To: Bernard Levy who wrote (4474)9/3/1998 4:25:00 PM
From: Geoff  Read Replies (2) | Respond to of 10852
 
Bernard,

I remember that some time ago people on the Fool discussed their portfolios and the what many thought was the proper allocation of LOR to G*. The reasoning went that since LOR was far more diversified than G*, it represented a less risky investment, thus own more of it. But, because LOR also owned a nice big stake in G* (I think it was 34% or 38% at that time) that again, more LOR than G* should be owned.
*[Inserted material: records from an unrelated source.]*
-- ==== Sys2Proof/Laws/Line.lean ====
section
/-! SUPPORT. Ticks and runs of equal samples: what a tick never touches, and what a run of the line does in each
phase. -/

namespace Sys2Proof.Machine

/-! ### The tick, phase by phase (R30) -/

variable {i : Input} {s : State}

theorem tick_rst (hr : i.rst = true) : tick i s = resetRegs s := by
  simp [tick, hr]

theorem tick_idle (hr : i.rst = false) (h : s.phase = .idle) : tick i s = if i.start then read s else s := by
  simp [tick, hr, h]

theorem tick_settle (hr : i.rst = false) (h : s.phase = .settle) : tick i s = settle s := by
  simp [tick, hr, h]

theorem tick_waitStrobe (hr : i.rst = false) (h : s.phase = .waitStrobe) : tick i s = waitstb i.zw s := by
  simp [tick, hr, h]

theorem tick_measStrobe (hr : i.rst = false) (h : s.phase = .measStrobe) : tick i s = measstb i.zw s := by
  simp [tick, hr, h]

theorem tick_startHi (hr : i.rst = false) (h : s.phase = .startHi) : tick i s = starthi i.zw s := by
  simp [tick, hr, h]

theorem tick_cellLo (hr : i.rst = false) (h : s.phase = .cellLo) : tick i s = celllo i.zw s := by
  simp [tick, hr, h]

theorem tick_cellHi (hr : i.rst = false) (h : s.phase = .cellHi) : tick i s = cellhi i.zw s := by
  simp [tick, hr, h]

/-- What a tick can do: it is a reset, or the operation of its phase. -/
theorem tick_cases (i : Input) (s : State) :
    (i.rst = true ∧ tick i s = resetRegs s) ∨
    (i.rst = false ∧
      ((s.phase = .idle ∧ i.start = false ∧ tick i s = s) ∨
       (s.phase = .idle ∧ i.start = true ∧ tick i s = read s) ∨
       (s.phase = .settle ∧ tick i s = settle s) ∨
       (s.phase = .waitStrobe ∧ tick i s = waitstb i.zw s) ∨
       (s.phase = .measStrobe ∧ tick i s = measstb i.zw s) ∨
       (s.phase = .startHi ∧ tick i s = starthi i.zw s) ∨
       (s.phase = .cellLo ∧ tick i s = celllo i.zw s) ∨
       (s.phase = .cellHi ∧ tick i s = cellhi i.zw s))) := by
  cases hr : i.rst with
  | true => exact .inl ⟨rfl, tick_rst hr⟩
  | false =>
    refine .inr ⟨rfl, ?_⟩
    cases hp : s.phase with
    | idle =>
      rw [tick_idle hr hp]
      cases hs : i.start <;> simp
    | settle => simp [tick_settle hr hp]
    | waitStrobe => simp [tick_waitStrobe hr hp]
    | measStrobe => simp [tick_measStrobe hr hp]
    | startHi => simp [tick_startHi hr hp]
    | cellLo => simp [tick_cellLo hr hp]
    | cellHi => simp [tick_cellHi hr hp]

/-! ### What each operation can do -/

theorem read_eq (s : State) :
    read s =
      { s with
        status := .none, cnt := 0, t := 0, sh := 0, nbits := 0, nword := 0, byteHi := 0, raw := 0, tempNum := 0
        pwr := if s.cfg.powerCtrl then true else s.pwr
        phase := if s.cfg.powerCtrl then .settle else .waitStrobe } := by
  unfold read pwron
  simp only [clear_cfg]
  by_cases h : s.cfg.powerCtrl = true <;> simp [State.clear, State.enter, State.setPwr, h]

theorem resetRegs_eq (s : State) :
    resetRegs s =
      { State.resetWith s.cfg s.profiles s.inputs with pwr := if s.cfg.powerCtrl then false else s.pwr } := rfl

theorem waitstb_cases (zw : Bool) (s : State) :
    (zw = false ∧ waitstb zw s = s.enter .measStrobe) ∨
    (zw = true ∧ s.cnt = s.cfg.strobeWaitMax - 1 ∧ waitstb zw s = s.endRead .timeout) ∨
    (zw = true ∧ s.cnt ≠ s.cfg.strobeWaitMax - 1 ∧ waitstb zw s = s.setCnt (s.cnt + 1)) := by
  unfold waitstb
  cases zw <;> by_cases h : s.cnt = s.cfg.strobeWaitMax - 1 <;> simp [h, State.raise, excStatus]

theorem measstb_cases (zw : Bool) (s : State) :
    (zw = false ∧ s.cnt + 1 = s.cfg.strobeMax ∧ measstb zw s = s.endRead .timeout) ∨
    (zw = false ∧ s.cnt + 1 ≠ s.cfg.strobeMax ∧ measstb zw s = s.setCnt (s.cnt + 1)) ∨
    (zw = true ∧ s.cnt = 0 ∧ measstb zw s = s.endRead .invalidStrobeLength) ∨
    (zw = true ∧ s.cnt ≠ 0 ∧ measstb zw s = { s with t := s.cnt }.enter .startHi) := by
  unfold measstb
  cases zw
  · by_cases h : s.cnt + 1 = s.cfg.strobeMax <;> simp [h, State.raise, excStatus]
  · by_cases h : s.cnt = 0 <;> simp [h, State.raise, excStatus]

theorem starthi_cases (zw : Bool) (s : State) :
    (zw = false ∧ starthi zw s = s.enter .cellLo) ∨
    (zw = true ∧ s.cnt + 1 = s.cfg.edgeWaitMax ∧ starthi zw s = s.endRead .timeout) ∨
    (zw = true ∧ s.cnt + 1 ≠ s.cfg.edgeWaitMax ∧ starthi zw s = s.setCnt (s.cnt + 1)) := by
  unfold starthi
  cases zw <;> by_cases h : s.cnt + 1 = s.cfg.edgeWaitMax <;> simp [h, State.raise, excStatus]

theorem celllo_cases (zw : Bool) (s : State) :
    (zw = true ∧ celllo zw s = s.enter .cellHi) ∨
    (zw = false ∧ s.cnt + 1 = s.cfg.edgeWaitMax ∧ celllo zw s = s.endRead .timeout) ∨
    (zw = false ∧ s.cnt + 1 ≠ s.cfg.edgeWaitMax ∧ celllo zw s = s.setCnt (s.cnt + 1)) := by
  unfold celllo
  cases zw <;> by_cases h : s.cnt + 1 = s.cfg.edgeWaitMax <;> simp [h, State.raise, excStatus]

theorem settle_cases (s : State) :
    (s.cfg.powerCtrl = false ∧ settle s = s) ∨
    (s.cfg.powerCtrl = true ∧ s.cnt = s.cfg.settleTicks - 1 ∧ settle s = s.enter .waitStrobe) ∨
    (s.cfg.powerCtrl = true ∧ s.cnt ≠ s.cfg.settleTicks - 1 ∧ settle s = s.setCnt (s.cnt + 1)) := by
  unfold settle
  cases hp : s.cfg.powerCtrl <;> by_cases h : s.cnt = s.cfg.settleTicks - 1 <;> simp [h]

theorem cellhi_cases (zw : Bool) (s : State) :
    (zw = true ∧ s.cfg.profile.upNum * s.t ≤ (s.cnt + 1) * s.cfg.profile.upDen ∧
      cellhi zw s = s.endRead .invalidBitTiming) ∨
    (zw = true ∧ (s.cnt + 1) * s.cfg.profile.upDen < s.cfg.profile.upNum * s.t ∧
      cellhi zw s = s.setCnt (s.cnt + 1)) ∨
    (zw = false ∧ classify s.cfg.profile s.cnt s.t = .invalid ∧ cellhi zw s = s.endRead .invalidBitTiming) ∨
    (zw = false ∧ classify s.cfg.profile s.cnt s.t ≠ .invalid ∧
      cellhi zw s = shift (classify s.cfg.profile s.cnt s.t == .one) s) := by
  unfold cellhi
  cases zw
  · cases hc : classify s.cfg.profile s.cnt s.t <;> simp [deliverSymbol, State.raise, excStatus]
    rfl
  · by_cases h : s.cfg.profile.upNum * s.t ≤ (s.cnt + 1) * s.cfg.profile.upDen
    · simp [h, State.raise, excStatus]
    · simp [h, Nat.lt_of_not_le h]

/-! ### What no tick touches -/

theorem shift_inputs (b : Bool) (s : State) (l : List Input) :
    shift b { s with inputs := l } = { shift b s with inputs := l } := by
  unfold shift wordchk frame convert rangechk finish
  dsimp only
  split_ifs <;> rfl

theorem cellhi_inputs (zw : Bool) (s : State) (l : List Input) :
    cellhi zw { s with inputs := l } = { cellhi zw s with inputs := l } := by
  unfold cellhi deliverSymbol
  dsimp only
  split_ifs
  · rfl
  · rfl
  · split
    · exact shift_inputs _ _ _
    · exact shift_inputs _ _ _
    · rfl

/-- A tick works on the registers alone: it commutes with a change of the trace still to come. -/
theorem tick_inputs (i : Input) (s : State) (l : List Input) :
    tick i { s with inputs := l } = { tick i s with inputs := l } := by
  have hp : ∀ p, s.phase = p → ({ s with inputs := l } : State).phase = p := fun _ h => h
  rcases tick_cases i s with ⟨hr, e⟩ | ⟨hr, ⟨h, hs, e⟩ | ⟨h, hs, e⟩ | ⟨h, e⟩ | ⟨h, e⟩ | ⟨h, e⟩ | ⟨h, e⟩ | ⟨h, e⟩ | ⟨h, e⟩⟩
  · rw [e, tick_rst hr]; rfl
  · rw [e, tick_idle hr (hp _ h), hs]; rfl
  · rw [e, tick_idle hr (hp _ h), hs, if_pos rfl, read_eq, read_eq]
  · rw [e, tick_settle hr (hp _ h)]; unfold settle; dsimp only; split_ifs <;> rfl
  · rw [e, tick_waitStrobe hr (hp _ h)]; unfold waitstb; dsimp only; split_ifs <;> rfl
  · rw [e, tick_measStrobe hr (hp _ h)]; unfold measstb; dsimp only; split_ifs <;> rfl
  · rw [e, tick_startHi hr (hp _ h)]; unfold starthi; dsimp only; split_ifs <;> rfl
  · rw [e, tick_cellLo hr (hp _ h)]; unfold celllo; dsimp only; split_ifs <;> rfl
  · rw [e, tick_cellHi hr (hp _ h)]; exact cellhi_inputs _ _ _

theorem tick_inputs_eq (i : Input) (s : State) : (tick i s).inputs = s.inputs := by
  have h : tick i s = { tick i s with inputs := s.inputs } := tick_inputs i s s.inputs
  rw [h]

theorem shift_keeps (b : Bool) (s : State) :
    (shift b s).cfg = s.cfg ∧ (shift b s).profiles = s.profiles ∧ (shift b s).result = s.result ∧
      (shift b s).t = s.t := by
  rcases shift_outcomes b s with ⟨_, e⟩ | ⟨_, _, e⟩ | ⟨_, _, _, e⟩ | ⟨_, _, _, e⟩ <;> rw [e] <;> simp

/-! ### Feeding samples -/

@[simp] theorem feed_nil (s : State) : feed [] s = s := rfl

theorem feed_cons (z : Bool) (zs : List Bool) (s : State) :
    feed (z :: zs) s = feed zs (tick (lineInput z) s) := rfl

theorem feed_append (xs ys : List Bool) (s : State) : feed (xs ++ ys) s = feed ys (feed xs s) := by
  simp [feed, ticks]

theorem high_succ (n : Nat) : high (n + 1) = true :: high n := rfl

theorem low_succ (n : Nat) : low (n + 1) = false :: low n := rfl

theorem tick_line_idle {s : State} (h : s.phase = .idle) (z : Bool) : tick (lineInput z) s = s := by
  simp [tick, lineInput, h]

theorem tick_line_waitStrobe {s : State} (h : s.phase = .waitStrobe) (z : Bool) :
    tick (lineInput z) s = waitstb z s := by
  simp [tick, lineInput, h]

theorem tick_line_measStrobe {s : State} (h : s.phase = .measStrobe) (z : Bool) :
    tick (lineInput z) s = measstb z s := by
  simp [tick, lineInput, h]

theorem tick_line_startHi {s : State} (h : s.phase = .startHi) (z : Bool) :
    tick (lineInput z) s = starthi z s := by
  simp [tick, lineInput, h]

theorem tick_line_cellLo {s : State} (h : s.phase = .cellLo) (z : Bool) :
    tick (lineInput z) s = celllo z s := by
  simp [tick, lineInput, h]

theorem tick_line_cellHi {s : State} (h : s.phase = .cellHi) (z : Bool) :
    tick (lineInput z) s = cellhi z s := by
  simp [tick, lineInput, h]

/-- Whatever is on the line after the read has ended is not examined (R93). -/
theorem feed_idle {s : State} (h : s.phase = .idle) (zs : List Bool) : feed zs s = s := by
  induction zs with
  | nil => rfl
  | cons z zs ih => rw [feed_cons, tick_line_idle h]; exact ih

/-! ### Runs of equal samples that stay within the budget of their phase -/

theorem setCnt_setCnt (s : State) (a b : Nat) : (s.setCnt a).setCnt b = s.setCnt b := rfl

theorem setCnt_self (s : State) : s.setCnt s.cnt = s := rfl

theorem feed_high_waitStrobe {s : State} (h : s.phase = .waitStrobe) {n : Nat}
    (hb : s.cnt + n < s.cfg.strobeWaitMax) : feed (high n) s = s.setCnt (s.cnt + n) := by
  induction n generalizing s with
  | zero => rfl
  | succ n ih =>
    have e : waitstb true s = s.setCnt (s.cnt + 1) := by
      rw [waitstb, if_pos rfl, if_neg (by omega)]
    rw [high_succ, feed_cons, tick_line_waitStrobe h, e, ih (by simpa using h) (by simp; omega)]
    simp [State.setCnt]; omega

theorem feed_low_measStrobe {s : State} (h : s.phase = .measStrobe) {n : Nat}
    (hb : s.cnt + n < s.cfg.strobeMax) : feed (low n) s = s.setCnt (s.cnt + n) := by
  induction n generalizing s with
  | zero => rfl
  | succ n ih =>
    have e : measstb false s = s.setCnt (s.cnt + 1) := by
      rw [measstb, if_neg (by decide), if_neg (by omega)]
    rw [low_succ, feed_cons, tick_line_measStrobe h, e, ih (by simpa using h) (by simp; omega)]
    simp [State.setCnt]; omega

theorem feed_high_startHi {s : State} (h : s.phase = .startHi) {n : Nat}
    (hb : s.cnt + n < s.cfg.edgeWaitMax) : feed (high n) s = s.setCnt (s.cnt + n) := by
  induction n generalizing s with
  | zero => rfl
  | succ n ih =>
    have e : starthi true s = s.setCnt (s.cnt + 1) := by
      rw [starthi, if_pos rfl, if_neg (by omega)]
    rw [high_succ, feed_cons, tick_line_startHi h, e, ih (by simpa using h) (by simp; omega)]
    simp [State.setCnt]; omega

theorem feed_low_cellLo {s : State} (h : s.phase = .cellLo) {n : Nat}
    (hb : s.cnt + n < s.cfg.edgeWaitMax) : feed (low n) s = s.setCnt (s.cnt + n) := by
  induction n generalizing s with
  | zero => rfl
  | succ n ih =>
    have e : celllo false s = s.setCnt (s.cnt + 1) := by
      rw [celllo, if_neg (by decide), if_neg (by omega)]
    rw [low_succ, feed_cons, tick_line_cellLo h, e, ih (by simpa using h) (by simp; omega)]
    simp [State.setCnt]; omega

theorem feed_high_cellHi {s : State} (h : s.phase = .cellHi) {n : Nat}
    (hb : (s.cnt + n) * s.cfg.profile.upDen < s.cfg.profile.upNum * s.t) :
    feed (high n) s = s.setCnt (s.cnt + n) := by
  induction n generalizing s with
  | zero => rfl
  | succ n ih =>
    have hlt : (s.cnt + 1) * s.cfg.profile.upDen < s.cfg.profile.upNum * s.t :=
      lt_of_le_of_lt (Nat.mul_le_mul_right _ (by omega)) hb
    have e : cellhi true s = s.setCnt (s.cnt + 1) := by
      rw [cellhi, if_pos rfl, if_neg (by unfold RatioGe; omega)]
    rw [high_succ, feed_cons, tick_line_cellHi h, e, ih (by simpa using h)
      (by simpa [Nat.add_assoc, Nat.add_comm 1 n] using hb)]
    simp [State.setCnt]; omega

end Sys2Proof.Machine
end

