-- ==== Sys2Proof/Laws/Run.lean ====
section
/-! SUPPORT. The step and the run in terms of ticks, with the trace still to come kept apart. -/

namespace Sys2Proof.Machine

/-- The step of a machine with a configuration of this hardware: the tick of its inputs, one input taken. -/
theorem step_eq {s : State} (h : ConfigOk s.cfg) :
    step s = .next { tick s.sample s with inputs := s.inputs.tail } := by
  rw [step_eq_tick h, State.consume, tick_inputs]

/-- What a step that answers a next state was. -/
theorem step_next_eq {s t : State} (h : step s = .next t) :
    ConfigOk s.cfg ∧ t = { tick s.sample s with inputs := s.inputs.tail } := by
  obtain ⟨hc, e⟩ := step_next h
  exact ⟨hc, by rw [e, State.consume, tick_inputs]⟩

/-- The first step of a run. -/
theorem run_next {s t : State} {n : Nat} (h : step s = .next t) :
    Host.Core.run core (n + 1) s = Host.Core.run core n t := by
  have e : core.step s = Host.Outcome.next t := h
  simp only [Host.Core.run, e]

/-- Many ticks work on the registers alone, as one does. -/
theorem ticks_inputs (ins : List Input) (s : State) (l : List Input) :
    ticks ins { s with inputs := l } = { ticks ins s with inputs := l } := by
  induction ins generalizing s with
  | nil => rfl
  | cons i ins ih =>
    show ticks ins (tick i { s with inputs := l }) = _
    rw [tick_inputs, ih]; rfl

end Sys2Proof.Machine
end

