section
/-! PROOFS. The state and the step rule: what a tick does not examine, what it can do (said once, as `ReadTick`), what it
never changes; the run as a fold; the invariants of R42 and R43; the phase table of R31; what a read records; the ports;
the STATUS rows. -/

namespace Sys2Proof.Machine

/-! ### The step rule (R30, R92) -/

/-- Settles O1: the selector word has named the operation. -/
theorem stepRunsSelectedOperation : Obligations.StepRunsSelectedOperation := by
  intro s i hc hi
  refine ⟨?_, rfl⟩
  unfold step
  rw [if_pos hc, hi]

/-- Settles O2: the tick of each phase is the operation of that phase, and a tick is always a next state. -/
theorem stepFollowsStepRule : Obligations.StepFollowsStepRule := by
  intro s hc
  rw [step_eq_tick hc]
  refine ⟨⟨_, rfl⟩, ?_⟩
  cases hr : s.sample.rst with
  | true => rw [tick_rst hr]; rfl
  | false =>
    cases hp : s.phase with
    | idle => rw [tick_idle (s := s.consume) hr hp]; cases s.sample.start <;> rfl
    | settle => rw [tick_settle (s := s.consume) hr hp]; rfl
    | waitStrobe => rw [tick_waitStrobe (s := s.consume) hr hp]; rfl
    | measStrobe => rw [tick_measStrobe (s := s.consume) hr hp]; rfl
    | startHi => rw [tick_startHi (s := s.consume) hr hp]; rfl
    | cellLo => rw [tick_cellLo (s := s.consume) hr hp]; rfl
    | cellHi => rw [tick_cellHi (s := s.consume) hr hp]; rfl

/-- The step of a machine whose next input is `i`: the tick of `i`, the trace going on with `rest`. -/
theorem step_cons {s : State} (hc : ConfigOk s.cfg) (i : Input) (rest : List Input) :
    step { s with inputs := i :: rest } = .next { tick i s with inputs := rest } := by
  rw [step_eq_tick (s := { s with inputs := i :: rest }) hc]
  exact congrArg Host.Outcome.next (tick_inputs i s rest)

/-! ### What a tick does not examine (R62) -/

/-- The phases from WAIT_STROBE on sample the line and nothing else. -/
theorem tick_congr_zw {i j : Input} {s : State} (hi : i.rst = false) (hj : j.rst = false) (hidle : s.phase ≠ .idle)
    (hzw : s.phase ≠ .settle → i.zw = j.zw) : tick i s = tick j s := by
  cases hp : s.phase with
  | idle => exact absurd hp hidle
  | settle => rw [tick_settle hi hp, tick_settle hj hp]
  | waitStrobe => rw [tick_waitStrobe hi hp, tick_waitStrobe hj hp, hzw (by simp [hp])]
  | measStrobe => rw [tick_measStrobe hi hp, tick_measStrobe hj hp, hzw (by simp [hp])]
  | startHi => rw [tick_startHi hi hp, tick_startHi hj hp, hzw (by simp [hp])]
  | cellLo => rw [tick_cellLo hi hp, tick_cellLo hj hp, hzw (by simp [hp])]
  | cellHi => rw [tick_cellHi hi hp, tick_cellHi hj hp, hzw (by simp [hp])]

/-- A tick depends on no input that its phase does not examine: a reset looks at neither, IDLE at `start` alone. -/
theorem tick_congr {i j : Input} {s : State} (hrst : i.rst = j.rst)
    (hexamined : i.rst = true ∨
      ((s.phase = .idle → i.start = j.start) ∧ (s.phase ≠ .idle → s.phase ≠ .settle → i.zw = j.zw))) :
    tick i s = tick j s := by
  cases hi : i.rst with
  | true => rw [tick_rst hi, tick_rst (hrst ▸ hi)]
  | false =>
    obtain ⟨hstart, hzw⟩ := hexamined.resolve_left (by simp [hi])
    by_cases hidle : s.phase = .idle
    · rw [tick_idle hi hidle, tick_idle (hrst ▸ hi) hidle, hstart hidle]
    · exact tick_congr_zw hi (hrst ▸ hi) hidle (hzw hidle)

/-- Settles O53: the step is the tick of its input, and is refused for the configuration alone. -/
theorem unexaminedInputsIgnored : Obligations.UnexaminedInputsIgnored := by
  intro s i j rest hrst hexamined
  by_cases hc : ConfigOk s.cfg
  · rw [step_cons hc, step_cons hc, tick_congr hrst hexamined]
  · rw [step_refused (s := { s with inputs := i :: rest }) hc, step_refused (s := { s with inputs := j :: rest }) hc]

/-! ### What a tick can do (R30) -/

/-- What a tick of a read that is not reset can do, with `zw` sampled on the line (`tick_outcomes`). `w` stands
for `SH` after the bit of the cell; which bit it was is left open, since no invariant depends on it. -/
inductive ReadTick (zw : Bool) (s : State) : State → Prop
  /-- SETTLE is void without `POWER_CTRL` (R190); R42(a) excludes it. -/
  | void (hphase : s.phase = .settle) (hpower : s.cfg.powerCtrl = false) : ReadTick zw s s
  /-- The phase goes on waiting, within its budget. -/
  | wait (hbudget : CountWithinBudget s → CountWithinBudget (s.setCnt (s.cnt + 1)))
      (hhigh : s.phase = .cellHi → (s.cnt + 1) * s.cfg.profile.upDen < s.cfg.profile.upNum * s.t) :
      ReadTick zw s (s.setCnt (s.cnt + 1))
  /-- The line or the settle delay leads to the next phase. -/
  | enter {p : Phase}
      (hnext : s.phase = .settle ∧ p = .waitStrobe ∨ s.phase = .waitStrobe ∧ p = .measStrobe ∨
        s.phase = .startHi ∧ p = .cellLo ∨ s.phase = .cellLo ∧ p = .cellHi) : ReadTick zw s (s.enter p)
  /-- The strobe has been measured (R113). -/
  | strobe (hphase : s.phase = .measStrobe) (hcnt : s.cnt ≠ 0) : ReadTick zw s ({ s with t := s.cnt }.enter .startHi)
  /-- The timing of the line ends the read (R201 to R203). -/
  | timingFault {st : Status} (hst : st = .timeout ∨ st = .invalidStrobeLength ∨ st = .invalidBitTiming) :
      ReadTick zw s (s.endRead st)
  /-- A bit of an incomplete word (R150). -/
  | bit {w : Word9} (hphase : s.phase = .cellHi) (hnbits : s.nbits < 8) :
      ReadTick zw s ({ s with sh := w, nbits := s.nbits + 1 }.enter .cellLo)
  /-- The ninth bit of a word with bad parity (R151). -/
  | parityFault {w : Word9} (hphase : s.phase = .cellHi) (hnbits : 8 ≤ s.nbits) :
      ReadTick zw s ({ s with sh := w, nbits := 0 }.endRead .parityError)
  /-- The ninth bit of a good first word (R151). -/
  | firstWord {w : Word9} (hphase : s.phase = .cellHi) (hnbits : 8 ≤ s.nbits) (hparity : parityOk w = true)
      (hnword : s.nword = 0) :
      ReadTick zw s ({ s with sh := w, nbits := 0, byteHi := dataByte w, nword := 1 }.enter .cellLo)
  /-- The ninth bit of a good second word: the frame is converted and its range checked (R153, R170, R171). -/
  | measured {w : Word9} (hphase : s.phase = .cellHi) (hzw : zw = false) (hnbits : 8 ≤ s.nbits)
      (hparity : parityOk w = true) (hnword : s.nword = 1) :
      ReadTick zw s ({ s with
        sh := w, nbits := 0, raw := joinBytes s.byteHi (dataByte w)
        tempNum := tempOf s.cfg.profile (joinBytes s.byteHi (dataByte w)) }.endRead
          (if TempInRange s.cfg.profile (tempOf s.cfg.profile (joinBytes s.byteHi (dataByte w))) then .ok
           else .tempOutOfRange))

variable {s : State}

theorem settle_readTick (zw : Bool) (hp : s.phase = .settle) : ReadTick zw s (settle s) := by
  rcases settle_cases s with ⟨hpower, e⟩ | ⟨-, -, e⟩ | ⟨-, hcnt, e⟩ <;> rw [e]
  · exact .void hp hpower
  · exact .enter (.inl ⟨hp, rfl⟩)
  · exact .wait (by simp [CountWithinBudget, hp]; omega) (by simp [hp])

theorem waitstb_readTick (zw : Bool) (hp : s.phase = .waitStrobe) : ReadTick zw s (waitstb zw s) := by
  rcases waitstb_cases zw s with ⟨-, e⟩ | ⟨-, -, e⟩ | ⟨-, hcnt, e⟩ <;> rw [e]
  · exact .enter (.inr (.inl ⟨hp, rfl⟩))
  · exact .timingFault (.inl rfl)
  · exact .wait (by simp [CountWithinBudget, hp]; omega) (by simp [hp])

theorem measstb_readTick (hc : ConfigOk s.cfg) (zw : Bool) (hp : s.phase = .measStrobe) :
    ReadTick zw s (measstb zw s) := by
  obtain ⟨-, -, -, ⟨-, hmax, -⟩, -⟩ := hc
  rcases measstb_cases zw s with ⟨-, -, e⟩ | ⟨-, hcnt, e⟩ | ⟨-, -, e⟩ | ⟨-, hcnt, e⟩ <;> rw [e]
  · exact .timingFault (.inl rfl)
  · exact .wait (by simp [CountWithinBudget, hp]; omega) (by simp [hp])
  · exact .timingFault (.inr (.inl rfl))
  · exact .strobe hp hcnt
So Readware and some others came up with the handy 10-to-1 ratio of Loral shares to Globalstar shares. Thus, if G* rocketed higher, you benefit a lot, but if it tanks, LOR was supposed to protect you more. In the recent weeks, it seems that the entire satellite group has been in collapse, so no relief at all was gained.

I never really had the 10-1 ratio... but here are some posts from the LOR FAQ archive that may explain the rationale better...

"Reply 1746" - 1/25/98 - Valueman:

The fully diluted total number of Globalstar LP shares is 116 million, after conversion of all warrants and CPEOs. Loral owns a fully diluted total of 44 million LP shares, or 38%. Their ownerships consists of
G* common shares, warrants, LP units, and G* conv. preferred CPEOs. The publicly traded G* consists of a fully diluted 42 million LP units, or 36% of total. QCOM owns 7% fully diluted, Vodaphone6.1%,
and Airtouch, 5.2%. Now for the math. I am going to assume a fully diluted, post-Orion-acquisition total share count for Loral of 280 million. That gives us .1571 G* share per share of Loral. At today's price that equals $8.27 of G* per share of Loral. Using the fully diluted numbers saves redoing this later as shares and warrants are converted. This is a conservative way of looking at the future structure.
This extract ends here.